PROBLEM TO WORK ON:
Lines that include the string "hrun" are the ones to copy from the entries below.

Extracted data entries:
/-- URGENT_PREEMPT of a domain that serves work, none of it URGENT, where an URGENT candidate waits: it is urgent, and the pre-emption is shown
and counted. -/
theorem urgentPreempt_completes {a : Act} {s : State} (hact : s.actPresent a = true) (hrun : s.running = true)
    (hcand : (s.cands a).any (fun c => c.cls == 0) = true) (hserves : (s.inHand a ++ (s.seekFor a).toList) ≠ [])
    (hcls : (s.inHand a ++ (s.seekFor a).toList).any (fun k => k == 0) = false) (hdoms : s.sch.doms.length = 4) :
    completes (.urgentPreempt a) s (fun t => (t.sch.doms.getD a DomU.init).urgent = true ∧ t.rd SCH_STATUS.PREEMPT = 1 ∧
      t.rd SCH_PREEMPT_CNT.PREEMPT = satU 16 (s.rd SCH_PREEMPT_CNT.PREEMPT + 1)) := by
  refine ⟨_, rfl, ?_⟩
  extract_lets serving t t' u
  obtain ⟨hsch, hcnt⟩ : s.samePreempt t := by
    simp only [t]
    split
    · exact State.flushPend_samePreempt s a
    · exact State.flushAct_samePreempt s a
  obtain ⟨hsch', hcnt'⟩ : t.samePreempt t' := by
    simp only [t']
    cases (s.seekFor a).isSome
    · exact ⟨rfl, rfl⟩
    · exact State.profStop_samePreempt t a
  have hu : u.sch = s.sch := by
    simp only [u, State.inc_sch, State.raiseBit_sch, hsch', hsch]
  have hrd : t'.rd SCH_PREEMPT_CNT.PREEMPT = s.rd SCH_PREEMPT_CNT.PREEMPT :=
    congrArg (fun r => getF r _ _) (hcnt'.trans hcnt)
  obtain ⟨hset, hcount⟩ := State.preempt_shown t'
  rw [if_neg (by simp [serving, hact, hrun, hcand, hserves, hcls])]
  refine ⟨?_, hset, hcount.trans (by rw [hrd])⟩
  rw [State.updDom_getD_self _ (by rw [hu, hdoms]; exact a.isLt)]

/-- Settles O57, clause by clause: the Helm's installation, the host's, a dispatch step, and a pre-emption. -/
theorem tierMapAndDispatch : Obligations.TierMapAndDispatch := by
  refine ⟨fun r s hw hr herr hue hcrc hcheck => tierMapInstall_helm_completes hw hr rfl herr hue hcrc hcheck,
    fun s hw => tierMapInstall_host_completes hw, fun a s hact hrun hstate hmoving hfence hdoms hbell => ?_,
    fun a s hact hrun hcand hserves hcls hdoms => urgentPreempt_completes hact hrun hcand hserves hcls hdoms⟩
  obtain ⟨t, ht, hnote⟩ := dispatchStep_completes hact hrun hstate hmoving hfence hdoms hbell
  exact ⟨t, ht, Prod.mk.inj hnote⟩

end Sys2Proof.Machine
end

TASK OUTPUT:
theorem urgentPreempt_completes {a : Act} {s : State} (hact : s.actPresent a = true) (hrun : s.running = true)
  rw [if_neg (by simp [serving, hact, hrun, hcand, hserves, hcls])]
    fun s hw => tierMapInstall_host_completes hw, fun a s hact hrun hstate hmoving hfence hdoms hbell => ?_,
    fun a s hact hrun hcand hserves hcls hdoms => urgentPreempt_completes hact hrun hcand hserves hcls hdoms⟩
  obtain ⟨t, ht, hnote⟩ := dispatchStep_completes hact hrun hstate hmoving hfence hdoms hbell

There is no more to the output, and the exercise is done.